The point is, the same basic conditions arrayed in a different way, what physicists call self-organized criticality, can go critical, blow up, and destroy the world or destroy the financial system.
That dynamic, which is the way the world works, is not understood by central bankers. They don’t understand complexity theory. They do not see the critical state dynamics going on behind the scenes because they’re using obsolete equilibrium models.
In complexity theory and complex dynamics, you can go into the critical state. What look like unconnected distant events are actually indications and warnings of something much more dangerous to come.
So what happens when complex dynamic systems crash into each other? We’re seeing that right now.
We’re seeing two complex systems colliding into each other, the complex system of markets combined with the complex system of epidemiology.
The coronavirus spread is a complex dynamic system.
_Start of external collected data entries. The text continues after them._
-- ==== Sys2Proof/Laws/Port.lean ====
section
/-! SUPPORT. How every computation of the model uses the BlockCipher port. -/

namespace Sys2Proof.Machine

variable {α β σ : Type}

/-- None of the port's first `n` draws is a failure. -/
def NoFailure (p : BcPort) (n : Nat) : Prop := ∀ (j : Nat) (c : IoCode), j < n → p.draws[j]? ≠ some (.err c)

/-- A computation started at port `p` issues some requests, each meeting the next draw: it succeeds when none fails, and
the first failure is its last request and its outcome. -/
def Disciplined (p : BcPort) (r : BcResult α) : Prop :=
  ∃ rs : List Request,
    (∃ a, r = .ok a (afterRequests p rs) ∧ NoFailure p rs.length) ∨
      (∃ c, r = .failed c (afterRequests p rs) ∧ rs ≠ [] ∧ p.draws[rs.length - 1]? = some (.err c) ∧
        NoFailure p (rs.length - 1))

theorem disciplined_ok (p : BcPort) (a : α) : Disciplined p (.ok a p) :=
  ⟨[], .inl ⟨a, by simp, fun j c h => absurd h (by simp)⟩⟩

theorem disciplined_bcRequest (op : BcOp) (k : KeyRef) (x : Block) (p : BcPort) :
    Disciplined p (bcRequest op k x p) := by
  refine ⟨[⟨op, k, x⟩], ?_⟩
  rcases bcRequest_cases op k x p with ⟨c, h1, h2⟩ | ⟨h1, h2⟩
  · refine .inr ⟨c, h2, by simp, ?_, fun j c h => absurd h (by simp)⟩
    simpa [List.head?_eq_getElem?] using h1
  · refine .inl ⟨_, h2, fun j c h => ?_⟩
    obtain rfl : j = 0 := by simpa using h
    simpa [List.head?_eq_getElem?] using h1 c

theorem disciplined_andThen {r : BcResult α} {f : α → BcPort → BcResult β} {p : BcPort} (hr : Disciplined p r)
    (hf : ∀ a q, Disciplined q (f a q)) : Disciplined p (r.andThen f) := by
  obtain ⟨rs, ⟨a, rfl, hn⟩ | ⟨c, rfl, h⟩⟩ := hr
  · obtain ⟨qs, h⟩ := hf a (afterRequests p rs)
    have hdraw : ∀ j : Nat, (afterRequests p rs).draws[j]? = p.draws[rs.length + j]? := by
      intro j; simp
    have hsplit : ∀ m, NoFailure (afterRequests p rs) m → NoFailure p (rs.length + m) := by
      intro m hm j c hj
      by_cases hlt : j < rs.length
      · exact hn j c hlt
      · have := hm (j - rs.length) c (by omega)
        rwa [hdraw, Nat.add_sub_cancel' (by omega)] at this
    refine ⟨rs ++ qs, ?_⟩
    rcases h with ⟨b, h1, h2⟩ | ⟨c, h1, h2, h3, h4⟩
    · exact .inl ⟨b, by simp [h1], by rw [List.length_append]; exact hsplit _ h2⟩
    · have hpos : 0 < qs.length := List.length_pos_iff.mpr h2
      have hlen : (rs ++ qs).length - 1 = rs.length + (qs.length - 1) := by rw [List.length_append]; omega
      refine .inr ⟨c, by simp [h1], by simp [h2], ?_, ?_⟩
      · rw [hlen, ← hdraw]; exact h3
      · rw [hlen]; exact hsplit _ h4
  · exact ⟨rs, .inr ⟨c, rfl, h⟩⟩

theorem disciplined_feed {f : σ → Byte → BcPort → BcResult (List Byte × σ)} (hf : ∀ S b p, Disciplined p (f S b p))
    (S : σ) (bs : List Byte) (p : BcPort) : Disciplined p (feed f S bs p) := by
  induction bs generalizing S p with
  | nil => exact disciplined_ok p _
  | cons b bs ih =>
    exact disciplined_andThen (hf S b p) fun a q =>
      disciplined_andThen (ih a.2 q) fun a' q' => disciplined_ok q' _

theorem disciplined_cbcEncBlock (S : CbcCore) (x : Block) (p : BcPort) : Disciplined p (cbcEncBlock S x p) :=
  disciplined_andThen (disciplined_bcRequest _ _ _ _) fun _ _ => disciplined_ok _ _

theorem disciplined_cbcDecBlock (S : CbcCore) (x : Block) (p : BcPort) : Disciplined p (cbcDecBlock S x p) :=
  disciplined_andThen (disciplined_bcRequest _ _ _ _) fun _ _ => disciplined_ok _ _

theorem disciplined_cbcEncByte (S : CbcCore) (b : Byte) (p : BcPort) : Disciplined p (cbcEncByte S b p) := by
  unfold cbcEncByte
  split
  · exact disciplined_ok _ _
  · exact disciplined_andThen (disciplined_cbcEncBlock _ _ _) fun _ _ => disciplined_ok _ _

theorem disciplined_cbcDecByte (C : CbcCtx) (b : Byte) (p : BcPort) : Disciplined p (cbcDecByte C b p) := by
  unfold cbcDecByte
  split
  · exact disciplined_ok _ _
  · exact disciplined_andThen (disciplined_cbcDecBlock _ _ _) fun _ _ => disciplined_ok _ _

theorem disciplined_cmacByte (C : CmacCtx) (b : Byte) (p : BcPort) : Disciplined p (cmacByte C b p) := by
  unfold cmacByte
  split
  · exact disciplined_ok _ _
  · exact disciplined_andThen (disciplined_cbcEncBlock _ _ _) fun _ _ => disciplined_ok _ _

theorem disciplined_cmacTag (C : CmacCtx) (p : BcPort) : Disciplined p (cmacTag C p) :=
  disciplined_andThen (disciplined_bcRequest _ _ _ _) fun _ _ =>
    disciplined_andThen (disciplined_cbcEncBlock _ _ _) fun _ _ => disciplined_ok _ _

theorem disciplined_macByte (M : MacCore) (b : Byte) (p : BcPort) : Disciplined p (macByte M b p) := by
  unfold macByte
  split
  · exact disciplined_ok _ _
  · exact disciplined_andThen (disciplined_cbcEncBlock _ _ _) fun _ _ => disciplined_ok _ _

theorem disciplined_macFeed (M : MacCore) (d : List Byte) (p : BcPort) : Disciplined p (macFeed M d p) :=
  disciplined_andThen (disciplined_feed disciplined_macByte _ _ _) fun _ _ => disciplined_ok _ _

theorem disciplined_ccmFlush (M : MacCore) (p : BcPort) : Disciplined p (ccmFlush M p) := by
  unfold ccmFlush
  split
  · exact disciplined_macFeed _ _ _
  · exact disciplined_ok _ _

theorem disciplined_ccmKeystream (C : CcmCtx) (p : BcPort) : Disciplined p (ccmKeystream C p) := by
  unfold ccmKeystream
  split
  · exact disciplined_andThen (disciplined_bcRequest _ _ _ _) fun _ _ => disciplined_ok _ _
  · exact disciplined_ok _ _

theorem disciplined_ccmTextByte (dir : CcmDir) (C : CcmCtx) (b : Byte) (p : BcPort) :
    Disciplined p (ccmTextByte dir C b p) :=
  disciplined_andThen (disciplined_ccmKeystream _ _) fun _ _ =>
    disciplined_andThen (disciplined_macFeed _ _ _) fun _ _ => disciplined_ok _ _

theorem disciplined_ccmTag (C : CcmCtx) (p : BcPort) : Disciplined p (ccmTag C p) :=
  disciplined_andThen (disciplined_ccmFlush _ _) fun _ _ =>
    disciplined_andThen (disciplined_bcRequest _ _ _ _) fun _ _ => disciplined_ok _ _

end Sys2Proof.Machine
end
It encompass virology, meteorology, migratory patterns, mass psychology, etc. Markets are highly complex, dynamic systems.
Financial professionals will use the word “contagion” to describe a financial panic. But that’s not just a metaphor. The same complexity that applies to disease epidemics also apply to financial markets. They follow the same principles.
And they’ve come together to create a panic that traditional modeling could not foresee.
The time scale of global financial contagion is not necessarily limited to days or weeks. These panics can play out over months and years. So could the effects of the coronavirus.
Just don’t expect the Fed to warn you.